/-- R410: the endpoint answers each request of its table, with SPDM 1.2, RSASSA-PSS 3072 and SHA-384; any other request, and a measurement index that is not listed, is answered
as unsupported; a request is host traffic and changes nothing else (model's choices: logs 29 and 32). -/
def Obligations.Attestation : Prop :=
  ∀ s : State,
    let answers (m : SpdmMsg) : Out := .next { s.hostAccess with spdmOut := s.spdmOut ++ [m] }
    exec .getVersion s = answers (.version 1 2) ∧ exec .getCapabilities s = answers .capabilities ∧
    exec .negotiateAlgorithms s = answers (.algorithms .rsassaPss3072 .sha384) ∧ exec .getDigests s = answers .digests ∧
    exec .getCertificate s = answers .certificate ∧ exec .challenge s = answers .challengeAuth ∧
    exec (.getMeasurements 1) s = answers (.measurements 1 Config.romDigest true true) ∧
    exec (.getMeasurements 2) s = answers (.measurements 2 (Config.imageDigest (s.boot.running.getD [])) true true) ∧
    exec (.getMeasurements 3) s = answers (.measurements 3 s.boot.fuses true true) ∧
    exec (.getMeasurements 4) s = answers (.measurements 4 s.layout.num true true) ∧
    (∀ k, k = 0 ∨ 4 < k → exec (.getMeasurements k) s = answers .unsupported) ∧
    (∀ k, exec (.unsupportedRequest k) s = answers .unsupported)
end

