-- ==== Sys2Proof/Machine/KzCheck.lean ====
section
/-! DEFINITION. The packets of a section, their stall counts and the static checks of `kzas` (05_kzas_assembler.md R103, R106,
R116, R117; the packet rules of R72 to R75). -/

namespace Sys2Proof.Kzas

/-- A packet: its number in the section (ten to a line), the function it stands in, its line of the source and its words. -/
structure Pk where
  slot  : Nat
  seg   : Nat
  src   : Src
  words : List AsmWord
  deriving DecidableEq, Repr, Inhabited

/-- Offset of a packet in `.text` (R66). -/
def slotOff (n : Nat) : Nat := n / 10 * 128 + 8 + 12 * (n % 10)

/-- Number of the packet at an offset (R66). -/
def offSlot (off : Nat) : Option Nat :=
  let r := off % 128
  if 8 ≤ r ∧ (r - 8) % 12 = 0 then some (off / 128 * 10 + (r - 8) / 12) else none

/-- The chains of a packet's words (R71). -/
def chainsOf : List AsmWord → List (List AsmWord)
  | [] => []
  | w :: ws =>
    match w.chain, chainsOf ws with
    | true, c :: cs => (w :: c) :: cs
    | _, cs => [w] :: cs

/-- The packet rules of R72 to R74 on a chain's words: E303 and E305. -/
def chainErrors (p : Pk) : List Pipe → List Nat → List AsmWord → List Diag
  | _, _, [] => []
  | pipes, ws, w :: rest =>
    (if pipes.contains w.instr.pipe then [p.src.diag .e w.col 303] else []) ++
    (if w.instr.writes.any ws.contains then [p.src.diag .e w.col 305] else []) ++
    chainErrors p (w.instr.pipe :: pipes) (w.instr.writes ++ ws) rest

/-- The errors of a packet's words and of the packet (E2xx, E301, E303, E304, E305). -/
def Pk.errors (p : Pk) : List Diag :=
  let size := (p.words.map AsmWord.size).foldl (· + ·) 0
  (p.words.filterMap fun w => w.bad.map fun c => p.src.diag .e c.col c.code) ++
  (if 3 < size then [p.src.diag .e ((p.words.head?.map AsmWord.col).getD 1) 301] else []) ++
  ((chainsOf p.words).flatMap fun c => chainErrors p [] [] c) ++
  ((p.words.filter fun w => w.instr.isControl).drop 1).map fun w => p.src.diag .e w.col 304

/-- The control word of a packet (R74). -/
def Pk.control (p : Pk) : Option AsmWord := p.words.find? fun w => w.instr.isControl

/-- `stop` or `rstop`. -/
def isStop : Instr → Bool
  | .stop => true
  | .rstop => true
  | .rstopGated _ => true
  | _ => false

/-! ## Stall counts (R106) -/

/-- Where a stall count belongs: packet and chain. -/
structure Spot where
  slot  : Nat
  chain : Nat
  deriving DecidableEq, Repr, Inhabited

/-- The chains of a function as R106 takes them: `next` is the earliest cycle of the next chain, `ready` when each four-cycle
result can be read, `last` the chain before with its stall count, `done` the counts of the chains before that. -/
structure Pace where
  next  : Nat
  ready : List (Nat × Nat)
  last  : Option (Spot × Nat)
  done  : List (Spot × Nat)
  diags : List Diag
  deriving DecidableEq, Repr, Inhabited

/-- A function begins: every result is ready. -/
def Pace.start : Pace := { next := 0, ready := [], last := none, done := [], diags := [] }

/-- What a word reads or writes of four-cycle results, its guard included; q0 is constant, and a permuted or lane source is
read at its step-start value (R119, R147) (log 52). -/
def AsmWord.touches (w : AsmWord) : List Nat :=
  ((64 + w.mods.gq.toNat) :: (w.instr.newestReads w.mods ++ w.instr.writes)).filter (· != 64)

/-- The cycle from which all these can be touched. -/
def Pace.need (x : Pace) (rs : List Nat) : Nat :=
  x.ready.foldl (fun m p => if rs.contains p.1 then max m p.2 else m) 0

/-- Raise the stall count of the chain before until the given cycle. -/
def Pace.raise (x : Pace) (need : Nat) : Pace :=
  if need ≤ x.next then x
  else
    match x.last with
    | none => x
    | some (s, n) => { x with next := need, last := some (s, n + (need - x.next)) }

/-- The results of a chain that issues at a cycle. -/
def Pace.issue (x : Pace) (t : Nat) (c : List AsmWord) : Pace :=
  let new := c.flatMap fun w => if w.instr.fourCycle then (w.instr.writes.filter (· != 64)).map fun r => (r, t + 4) else []
  { x with ready := new ++ x.ready.filter fun p => !(new.any fun q => q.1 == p.1) }

/-- One chain: the chain before is given the stall it lacks, or W401 says so in manual mode. -/
def Pace.chain (manual : Bool) (p : Pk) (k : Nat) (x : Pace) (c : List AsmWord) : Pace :=
  let late := c.find? fun w => x.next < x.need w.touches
  let y :=
    if manual then
      match late with
      | some w => { x with diags := x.diags ++ [p.src.diag .w w.col 401] }
      | none => x
    else x.raise (x.need (c.flatMap AsmWord.touches))
  let s0 := c.foldl (fun m w => max m (w.stall.getD 0)) 0
  let done := match y.last with
    | some d => y.done ++ [d]
    | none => y.done
  let z : Pace := { y with last := some ({ slot := p.slot, chain := k }, s0), done := done }
  if c.all fun w => w.instr == .nop && w.size == 1 then { z with next := y.next + s0 }
  else (({ z with next := y.next + 1 + s0 } : Pace).issue y.next c)
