-- ==== Sys2Proof/Laws/State.lean ====
section
/-! SUPPORT. Small lemmas about the updates of the state's parts. -/

namespace Sys2Proof.Machine

/-! ## Finding after an update -/

theorem find_map_keep {α β : Type} [BEq β] [LawfulBEq β] (k : α → β) (f : α → α) (hk : ∀ a, k (f a) = k a) (x : β)
    (l : List α) : (l.map f).find? (fun a => k a == x) = (l.find? fun a => k a == x).map f := by
  induction l with
  | nil => rfl
  | cons a l ih =>
    simp only [List.map_cons, List.find?_cons, hk]
    cases k a == x <;> simp [ih]

theorem find_key {α β : Type} [BEq β] [LawfulBEq β] {k : α → β} {x : β} {l : List α} {a : α}
    (h : l.find? (fun a => k a == x) = some a) : k a = x := by simpa using List.find?_some h

theorem launch_key {s : State} {n : Nat} {l : Launch} (h : s.launch? n = some l) : l.id = n := find_key h
theorem block_key {l : Launch} {n : Nat} {b : Block} (h : l.block? n = some b) : b.index = n := find_key h
theorem fibre_key {b : Block} {n : Nat} {f : Fibre} (h : b.fibre? n = some f) : f.id = n := find_key h

/-- The update at a key, when the part keeps its key. -/
theorem find_mod {α : Type} (k : α → Nat) (f : α → α) (n m : Nat) (hk : ∀ a, k (f a) = k a) (l : List α) :
    (l.map fun a => if k a = n then f a else a).find? (fun a => k a == m) =
      (l.find? fun a => k a == m).map fun a => if m = n then f a else a := by
  rw [find_map_keep (β := Nat) k (fun a => if k a = n then f a else a) (by intro a; split <;> simp [hk])]
  cases h : l.find? fun a => k a == m with
  | none => rfl
  | some a => simp [find_key h]

theorem launch_modLaunch {s : State} (n m : Nat) {f : Launch → Launch} (hf : ∀ l, (f l).id = l.id) :
    (s.modLaunch n f).launch? m = (s.launch? m).map fun l => if m = n then f l else l := find_mod Launch.id f n m hf _

theorem block_modBlock {l : Launch} (n m : Nat) {f : Block → Block} (hf : ∀ b, (f b).index = b.index) :
    (l.modBlock n f).block? m = (l.block? m).map fun b => if m = n then f b else b := find_mod Block.index f n m hf _

theorem launch_modBlock (s : State) (l n m : Nat) (f : Block → Block) :
    (s.modBlock l n f).launch? m = (s.launch? m).map fun x => if m = l then x.modBlock n f else x :=
  find_mod Launch.id (fun x => x.modBlock n f) l m (fun _ => rfl) _

theorem fibre_map {b : Block} {f : Fibre → Fibre} (hf : ∀ x, (f x).id = x.id) (n : Nat) :
    (b.fibres.map f).find? (fun x => x.id == n) = (b.fibre? n).map f := find_map_keep (β := Nat) Fibre.id f hf n _

theorem filterMap_same {α β : Type} {f g : α → Option β} : ∀ {l : List α}, (∀ a ∈ l, f a = g a) → l.filterMap f = l.filterMap g
  | [], _ => rfl
  | a :: l, h => by
    rw [List.filterMap_cons, List.filterMap_cons, h a (by simp), filterMap_same fun b hb => h b (List.mem_cons_of_mem a hb)]
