theorem replreq (_v : BitVec 64) : Statement (.replreq _v) :=
  fits_of 0 0 rfl (by decide) (by decide) (by decide)

theorem registerWrite (_off : Nat) (_v : BitVec 64) : Statement (.registerWrite _off _v) :=
  fits_of 0 0 rfl (by decide) (by decide) (by decide)

theorem mailboxUnknownCommand (_code : Nat) : Statement (.mailboxUnknownCommand _code) :=
  fits_of 0 0 rfl (by decide) (by decide) (by decide)

theorem getMeasurements (_idx : Nat) : Statement (.getMeasurements _idx) :=
  fits_of 0 0 rfl (by decide) (by decide) (by decide)

theorem unsupportedRequest (_code : Nat) : Statement (.unsupportedRequest _code) :=
  fits_of 0 0 rfl (by decide) (by decide) (by decide)

theorem softError (_site : ErrorSite) : Statement (.softError _site) :=
  fits_of 0 0 rfl (by decide) (by decide) (by decide)

theorem flitRetry (_port : FlitTry) : Statement (.flitRetry _port) :=
  fits_of 0 0 rfl (by decide) (by decide) (by decide)

theorem engineSourceLine (_cmd : Nat) : Statement (.engineSourceLine _cmd) :=
  fits_of 0 0 rfl (by decide) (by decide) (by decide)

theorem unassignedEncoding (_w : BitVec 32) : Statement (.unassignedEncoding _w) :=
  fits_of 0 0 rfl (by decide) (by decide) (by decide)

theorem issuePolicyChange (_core : Nat) (_policy : IssuePolicy) : Statement (.issuePolicyChange _core _policy) :=
  fits_of 0 0 rfl (by decide) (by decide) (by decide)

theorem podEpisode : Statement .podEpisode :=
  fits_of 0 0 rfl (by decide) (by decide) (by decide)

theorem c3Entry : Statement .c3Entry :=
  fits_of 0 0 rfl (by decide) (by decide) (by decide)

theorem reset : Statement .reset :=
  fits_of 0 0 rfl (by decide) (by decide) (by decide)

theorem snaptrigPin : Statement .snaptrigPin :=
  fits_of 0 0 rfl (by decide) (by decide) (by decide)

theorem registerExportEntry : Statement .registerExportEntry :=
  fits_of 0 0 rfl (by decide) (by decide) (by decide)

theorem registerImportEntry : Statement .registerImportEntry :=
  fits_of 0 0 rfl (by decide) (by decide) (by decide)

theorem joinPodGroup : Statement .joinPodGroup :=
  fits_of 0 0 rfl (by decide) (by decide) (by decide)

theorem removePodMember : Statement .removePodMember :=
  fits_of 0 0 rfl (by decide) (by decide) (by decide)

theorem attachDebugger : Statement .attachDebugger :=
  fits_of 0 0 rfl (by decide) (by decide) (by decide)

theorem detachDebugger : Statement .detachDebugger :=
  fits_of 0 0 rfl (by decide) (by decide) (by decide)

theorem setPartitionLayout : Statement .setPartitionLayout :=
  fits_of 0 0 rfl (by decide) (by decide) (by decide)

theorem tenantSave : Statement .tenantSave :=
  fits_of 0 0 rfl (by decide) (by decide) (by decide)

theorem tenantRestore : Statement .tenantRestore :=
  fits_of 0 0 rfl (by decide) (by decide) (by decide)

theorem writeRangeDescriptor : Statement .writeRangeDescriptor :=
  fits_of 0 0 rfl (by decide) (by decide) (by decide)

theorem getVersion : Statement .getVersion :=
  fits_of 0 0 rfl (by decide) (by decide) (by decide)

theorem getCapabilities : Statement .getCapabilities :=
  fits_of 0 0 rfl (by decide) (by decide) (by decide)

theorem negotiateAlgorithms : Statement .negotiateAlgorithms :=
  fits_of 0 0 rfl (by decide) (by decide) (by decide)

theorem getDigests : Statement .getDigests :=
  fits_of 0 0 rfl (by decide) (by decide) (by decide)

theorem getCertificate : Statement .getCertificate :=
  fits_of 0 0 rfl (by decide) (by decide) (by decide)

theorem challenge : Statement .challenge :=
  fits_of 0 0 rfl (by decide) (by decide) (by decide)

end Sys2Proof.Laws.Fits
end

## ACTION ITEM
Show all lines from the listing above in which "start" appears.

## RESULT BELOW
def Pace.start : Pace := { next := 0, ready := [], last := none, done := [], diags := [] }
read at its step-start value (R119, R147) (log 52). -/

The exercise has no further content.